→ Work instruction
From the listing below, copy out every line where the word "scrambleLoop" appears.

→ Provided records
"""
-- ==== Sys2Proof/Laws/State.lean ====
section
/-! SUPPORT. What each update of the state makes of each field: one lemma per field per update, so that no proof unfolds
a record update. -/

namespace Sys2Proof.Machine

/-! ### The loop registers take unspecified values. -/

@[simp] theorem scrambleLoop_busy (s : State) : (scrambleLoop s).busy = s.busy := rfl
@[simp] theorem scrambleLoop_done (s : State) : (scrambleLoop s).done = s.done := rfl
@[simp] theorem scrambleLoop_err (s : State) : (scrambleLoop s).err = s.err := rfl
@[simp] theorem scrambleLoop_rk (s : State) : (scrambleLoop s).rk = s.rk := rfl
@[simp] theorem scrambleLoop_rkv (s : State) : (scrambleLoop s).rkv = s.rkv := rfl
@[simp] theorem scrambleLoop_result (s : State) : (scrambleLoop s).result = s.result := rfl
@[simp] theorem scrambleLoop_cmd (s : State) : (scrambleLoop s).cmd = s.cmd := rfl
@[simp] theorem scrambleLoop_rc (s : State) : (scrambleLoop s).rc = Config.freeRc s.draws := rfl
@[simp] theorem scrambleLoop_st (s : State) : (scrambleLoop s).st = Config.freeSt s.draws := rfl
@[simp] theorem scrambleLoop_wait (s : State) : (scrambleLoop s).wait = s.wait := rfl
@[simp] theorem scrambleLoop_draws (s : State) : (scrambleLoop s).draws = s.draws + 1 := rfl
@[simp] theorem scrambleLoop_inputs (s : State) : (scrambleLoop s).inputs = s.inputs := rfl

/-! ### Completion (R41). -/

@[simp] theorem complete_busy (c : Completion) (s : State) : (complete c s).busy = false := rfl
@[simp] theorem complete_done (c : Completion) (s : State) : (complete c s).done = true := rfl
@[simp] theorem complete_err (c : Completion) (s : State) : (complete c s).err = c.code := rfl
@[simp] theorem complete_rk (c : Completion) (s : State) : (complete c s).rk = s.rk := rfl
@[simp] theorem complete_rkv (c : Completion) (s : State) : (complete c s).rkv = s.rkv := rfl
@[simp] theorem complete_result (c : Completion) (s : State) : (complete c s).result = s.result := rfl
@[simp] theorem complete_cmd (c : Completion) (s : State) : (complete c s).cmd = Config.freeCmd s.draws := rfl
@[simp] theorem complete_rc (c : Completion) (s : State) : (complete c s).rc = Config.freeRc s.draws := rfl
@[simp] theorem complete_st (c : Completion) (s : State) : (complete c s).st = Config.freeSt s.draws := rfl
@[simp] theorem complete_wait (c : Completion) (s : State) : (complete c s).wait = 0 := rfl
@[simp] theorem complete_draws (c : Completion) (s : State) : (complete c s).draws = s.draws + 1 := rfl
@[simp] theorem complete_inputs (c : Completion) (s : State) : (complete c s).inputs = s.inputs := rfl

/-! ### One round key is written (R81). -/

@[simp] theorem writeKey_busy (i : Fin 9) (k : RoundKey) (s : State) : (writeKey i k s).busy = s.busy := rfl
@[simp] theorem writeKey_done (i : Fin 9) (k : RoundKey) (s : State) : (writeKey i k s).done = s.done := rfl
@[simp] theorem writeKey_err (i : Fin 9) (k : RoundKey) (s : State) : (writeKey i k s).err = s.err := rfl
@[simp] theorem writeKey_rk (i : Fin 9) (k : RoundKey) (s : State) : (writeKey i k s).rk = s.rk.set i k := rfl
@[simp] theorem writeKey_rkv (i : Fin 9) (k : RoundKey) (s : State) :
    (writeKey i k s).rkv = s.rkv ||| (1#9 <<< i.val) := rfl
@[simp] theorem writeKey_result (i : Fin 9) (k : RoundKey) (s : State) : (writeKey i k s).result = s.result := rfl
@[simp] theorem writeKey_cmd (i : Fin 9) (k : RoundKey) (s : State) : (writeKey i k s).cmd = s.cmd := rfl
@[simp] theorem writeKey_rc (i : Fin 9) (k : RoundKey) (s : State) : (writeKey i k s).rc = s.rc := rfl
@[simp] theorem writeKey_st (i : Fin 9) (k : RoundKey) (s : State) : (writeKey i k s).st = s.st := rfl
@[simp] theorem writeKey_wait (i : Fin 9) (k : RoundKey) (s : State) : (writeKey i k s).wait = s.wait := rfl
@[simp] theorem writeKey_draws (i : Fin 9) (k : RoundKey) (s : State) : (writeKey i k s).draws = s.draws := rfl
@[simp] theorem writeKey_inputs (i : Fin 9) (k : RoundKey) (s : State) : (writeKey i k s).inputs = s.inputs := rfl

/-! ### The key schedule is loaded (R80). -/

@[simp] theorem loadSchedule_busy (n : Nat) (key : MasterKey) (s : State) : (loadSchedule n key s).busy = s.busy := rfl
@[simp] theorem loadSchedule_done (n : Nat) (key : MasterKey) (s : State) : (loadSchedule n key s).done = s.done := rfl
@[simp] theorem loadSchedule_err (n : Nat) (key : MasterKey) (s : State) : (loadSchedule n key s).err = s.err := rfl
@[simp] theorem loadSchedule_rk (n : Nat) (key : MasterKey) (s : State) : (loadSchedule n key s).rk =
    Vector.ofFn fun j : Fin 9 =>
      if j.val < n then scheduleKey key j.val else Config.freeRoundKey s.draws j.val := rfl
@[simp] theorem loadSchedule_rkv (n : Nat) (key : MasterKey) (s : State) :
    (loadSchedule n key s).rkv = validBelow n := rfl
@[simp] theorem loadSchedule_result (n : Nat) (key : MasterKey) (s : State) :
    (loadSchedule n key s).result = s.result := rfl
@[simp] theorem loadSchedule_cmd (n : Nat) (key : MasterKey) (s : State) : (loadSchedule n key s).cmd = s.cmd := rfl
@[simp] theorem loadSchedule_rc (n : Nat) (key : MasterKey) (s : State) : (loadSchedule n key s).rc = s.rc := rfl
@[simp] theorem loadSchedule_st (n : Nat) (key : MasterKey) (s : State) : (loadSchedule n key s).st = s.st := rfl
@[simp] theorem loadSchedule_wait (n : Nat) (key : MasterKey) (s : State) : (loadSchedule n key s).wait = s.wait := rfl
@[simp] theorem loadSchedule_draws (n : Nat) (key : MasterKey) (s : State) :
    (loadSchedule n key s).draws = s.draws := rfl
@[simp] theorem loadSchedule_inputs (n : Nat) (key : MasterKey) (s : State) :
    (loadSchedule n key s).inputs = s.inputs := rfl

/-! ### No key stays valid (R80). -/

@[simp] theorem invalidateKeys_busy (s : State) : (invalidateKeys s).busy = s.busy := rfl
@[simp] theorem invalidateKeys_done (s : State) : (invalidateKeys s).done = s.done := rfl
@[simp] theorem invalidateKeys_err (s : State) : (invalidateKeys s).err = s.err := rfl
@[simp] theorem invalidateKeys_rk (s : State) : (invalidateKeys s).rk = s.rk := rfl
@[simp] theorem invalidateKeys_rkv (s : State) : (invalidateKeys s).rkv = 0 := rfl
@[simp] theorem invalidateKeys_result (s : State) : (invalidateKeys s).result = s.result := rfl
@[simp] theorem invalidateKeys_cmd (s : State) : (invalidateKeys s).cmd = s.cmd := rfl
@[simp] theorem invalidateKeys_rc (s : State) : (invalidateKeys s).rc = s.rc := rfl
@[simp] theorem invalidateKeys_st (s : State) : (invalidateKeys s).st = s.st := rfl
@[simp] theorem invalidateKeys_wait (s : State) : (invalidateKeys s).wait = s.wait := rfl
@[simp] theorem invalidateKeys_draws (s : State) : (invalidateKeys s).draws = s.draws := rfl
@[simp] theorem invalidateKeys_inputs (s : State) : (invalidateKeys s).inputs = s.inputs := rfl

/-! ### The host's next sample comes up. -/

@[simp] theorem State.tick_busy (s : State) : s.tick.busy = s.busy := rfl
@[simp] theorem State.tick_done (s : State) : s.tick.done = s.done := rfl
@[simp] theorem State.tick_err (s : State) : s.tick.err = s.err := rfl
@[simp] theorem State.tick_rk (s : State) : s.tick.rk = s.rk := rfl
@[simp] theorem State.tick_rkv (s : State) : s.tick.rkv = s.rkv := rfl
@[simp] theorem State.tick_result (s : State) : s.tick.result = s.result := rfl
@[simp] theorem State.tick_cmd (s : State) : s.tick.cmd = s.cmd := rfl
@[simp] theorem State.tick_rc (s : State) : s.tick.rc = s.rc := rfl
@[simp] theorem State.tick_st (s : State) : s.tick.st = s.st := rfl
@[simp] theorem State.tick_wait (s : State) : s.tick.wait = s.wait := rfl
@[simp] theorem State.tick_draws (s : State) : s.tick.draws = s.draws := rfl
@[simp] theorem State.tick_inputs (s : State) : s.tick.inputs = s.inputs.tail := rfl

/-! ### A reset edge (R108). -/

@[simp] theorem resetEdge_busy (s : State) : (resetEdge s).busy = false := rfl
@[simp] theorem resetEdge_done (s : State) : (resetEdge s).done = false := rfl
@[simp] theorem resetEdge_err (s : State) : (resetEdge s).err = 0 := rfl
@[simp] theorem resetEdge_rk (s : State) :
    (resetEdge s).rk = Vector.ofFn fun j : Fin 9 => Config.freeRoundKey s.draws j.val := rfl
@[simp] theorem resetEdge_rkv (s : State) : (resetEdge s).rkv = 0 := rfl
@[simp] theorem resetEdge_result (s : State) : (resetEdge s).result = 0 := rfl
@[simp] theorem resetEdge_cmd (s : State) : (resetEdge s).cmd = Config.freeCmd s.draws := rfl
@[simp] theorem resetEdge_rc (s : State) : (resetEdge s).rc = Config.freeRc s.draws := rfl
@[simp] theorem resetEdge_st (s : State) : (resetEdge s).st = Config.freeSt s.draws := rfl
@[simp] theorem resetEdge_wait (s : State) : (resetEdge s).wait = 0 := rfl
@[simp] theorem resetEdge_draws (s : State) : (resetEdge s).draws = s.draws + 1 := rfl
@[simp] theorem resetEdge_inputs (s : State) : (resetEdge s).inputs = s.inputs := rfl

/-! ### Acceptance (R39). -/

@[simp] theorem accept_busy (w : Word) (s : State) : (accept w s).busy = true := rfl
@[simp] theorem accept_done (w : Word) (s : State) : (accept w s).done = false := rfl
@[simp] theorem accept_err (w : Word) (s : State) : (accept w s).err = 0 := rfl
@[simp] theorem accept_rk (w : Word) (s : State) : (accept w s).rk = s.rk := rfl
@[simp] theorem accept_rkv (w : Word) (s : State) : (accept w s).rkv = s.rkv := rfl
@[simp] theorem accept_result (w : Word) (s : State) : (accept w s).result = s.result := rfl
@[simp] theorem accept_cmd (w : Word) (s : State) : (accept w s).cmd = w := rfl
@[simp] theorem accept_rc (w : Word) (s : State) : (accept w s).rc = Config.freeRc s.draws := rfl
@[simp] theorem accept_st (w : Word) (s : State) : (accept w s).st = Config.freeSt s.draws := rfl
@[simp] theorem accept_wait (w : Word) (s : State) : (accept w s).wait = Config.latency w s.draws := rfl
@[simp] theorem accept_draws (w : Word) (s : State) : (accept w s).draws = s.draws + 1 := rfl
@[simp] theorem accept_inputs (w : Word) (s : State) : (accept w s).inputs = s.inputs := rfl

/-! ### An edge inside a command (R43). -/

@[simp] theorem busyEdge_busy (s : State) : (busyEdge s).busy = s.busy := rfl
@[simp] theorem busyEdge_done (s : State) : (busyEdge s).done = s.done := rfl
@[simp] theorem busyEdge_err (s : State) : (busyEdge s).err = s.err := rfl
@[simp] theorem busyEdge_rk (s : State) : (busyEdge s).rk = s.rk := rfl
@[simp] theorem busyEdge_rkv (s : State) : (busyEdge s).rkv = s.rkv := rfl
@[simp] theorem busyEdge_result (s : State) : (busyEdge s).result = s.result := rfl
@[simp] theorem busyEdge_cmd (s : State) : (busyEdge s).cmd = s.cmd := rfl
@[simp] theorem busyEdge_rc (s : State) : (busyEdge s).rc = Config.freeRc s.draws := rfl
@[simp] theorem busyEdge_st (s : State) : (busyEdge s).st = Config.freeSt s.draws := rfl
@[simp] theorem busyEdge_wait (s : State) : (busyEdge s).wait = s.wait - 1 := rfl
@[simp] theorem busyEdge_draws (s : State) : (busyEdge s).draws = s.draws + 1 := rfl
@[simp] theorem busyEdge_inputs (s : State) : (busyEdge s).inputs = s.inputs := rfl

/-! ### A word placed at its completing edge. -/

@[simp] theorem inFlight_busy (w : Word) (s : State) : (inFlight w s).busy = true := rfl
@[simp] theorem inFlight_done (w : Word) (s : State) : (inFlight w s).done = false := rfl
@[simp] theorem inFlight_err (w : Word) (s : State) : (inFlight w s).err = 0 := rfl
@[simp] theorem inFlight_rk (w : Word) (s : State) : (inFlight w s).rk = s.rk := rfl
@[simp] theorem inFlight_rkv (w : Word) (s : State) : (inFlight w s).rkv = s.rkv := rfl
@[simp] theorem inFlight_result (w : Word) (s : State) : (inFlight w s).result = s.result := rfl
@[simp] theorem inFlight_cmd (w : Word) (s : State) : (inFlight w s).cmd = w := rfl
@[simp] theorem inFlight_rc (w : Word) (s : State) : (inFlight w s).rc = s.rc := rfl
@[simp] theorem inFlight_st (w : Word) (s : State) : (inFlight w s).st = s.st := rfl
@[simp] theorem inFlight_wait (w : Word) (s : State) : (inFlight w s).wait = 1 := rfl
@[simp] theorem inFlight_draws (w : Word) (s : State) : (inFlight w s).draws = s.draws := rfl
@[simp] theorem inFlight_inputs (w : Word) (s : State) : (inFlight w s).inputs = releaseReset s.inputs := rfl

end Sys2Proof.Machine
end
"""
→ Response area
@[simp] theorem scrambleLoop_busy (s : State) : (scrambleLoop s).busy = s.busy := rfl
@[simp] theorem scrambleLoop_done (s : State) : (scrambleLoop s).done = s.done := rfl
@[simp] theorem scrambleLoop_err (s : State) : (scrambleLoop s).err = s.err := rfl
@[simp] theorem scrambleLoop_rk (s : State) : (scrambleLoop s).rk = s.rk := rfl
@[simp] theorem scrambleLoop_rkv (s : State) : (scrambleLoop s).rkv = s.rkv := rfl
@[simp] theorem scrambleLoop_result (s : State) : (scrambleLoop s).result = s.result := rfl
@[simp] theorem scrambleLoop_cmd (s : State) : (scrambleLoop s).cmd = s.cmd := rfl
@[simp] theorem scrambleLoop_rc (s : State) : (scrambleLoop s).rc = Config.freeRc s.draws := rfl
@[simp] theorem scrambleLoop_st (s : State) : (scrambleLoop s).st = Config.freeSt s.draws := rfl
@[simp] theorem scrambleLoop_wait (s : State) : (scrambleLoop s).wait = s.wait := rfl
@[simp] theorem scrambleLoop_draws (s : State) : (scrambleLoop s).draws = s.draws + 1 := rfl
@[simp] theorem scrambleLoop_inputs (s : State) : (scrambleLoop s).inputs = s.inputs := rfl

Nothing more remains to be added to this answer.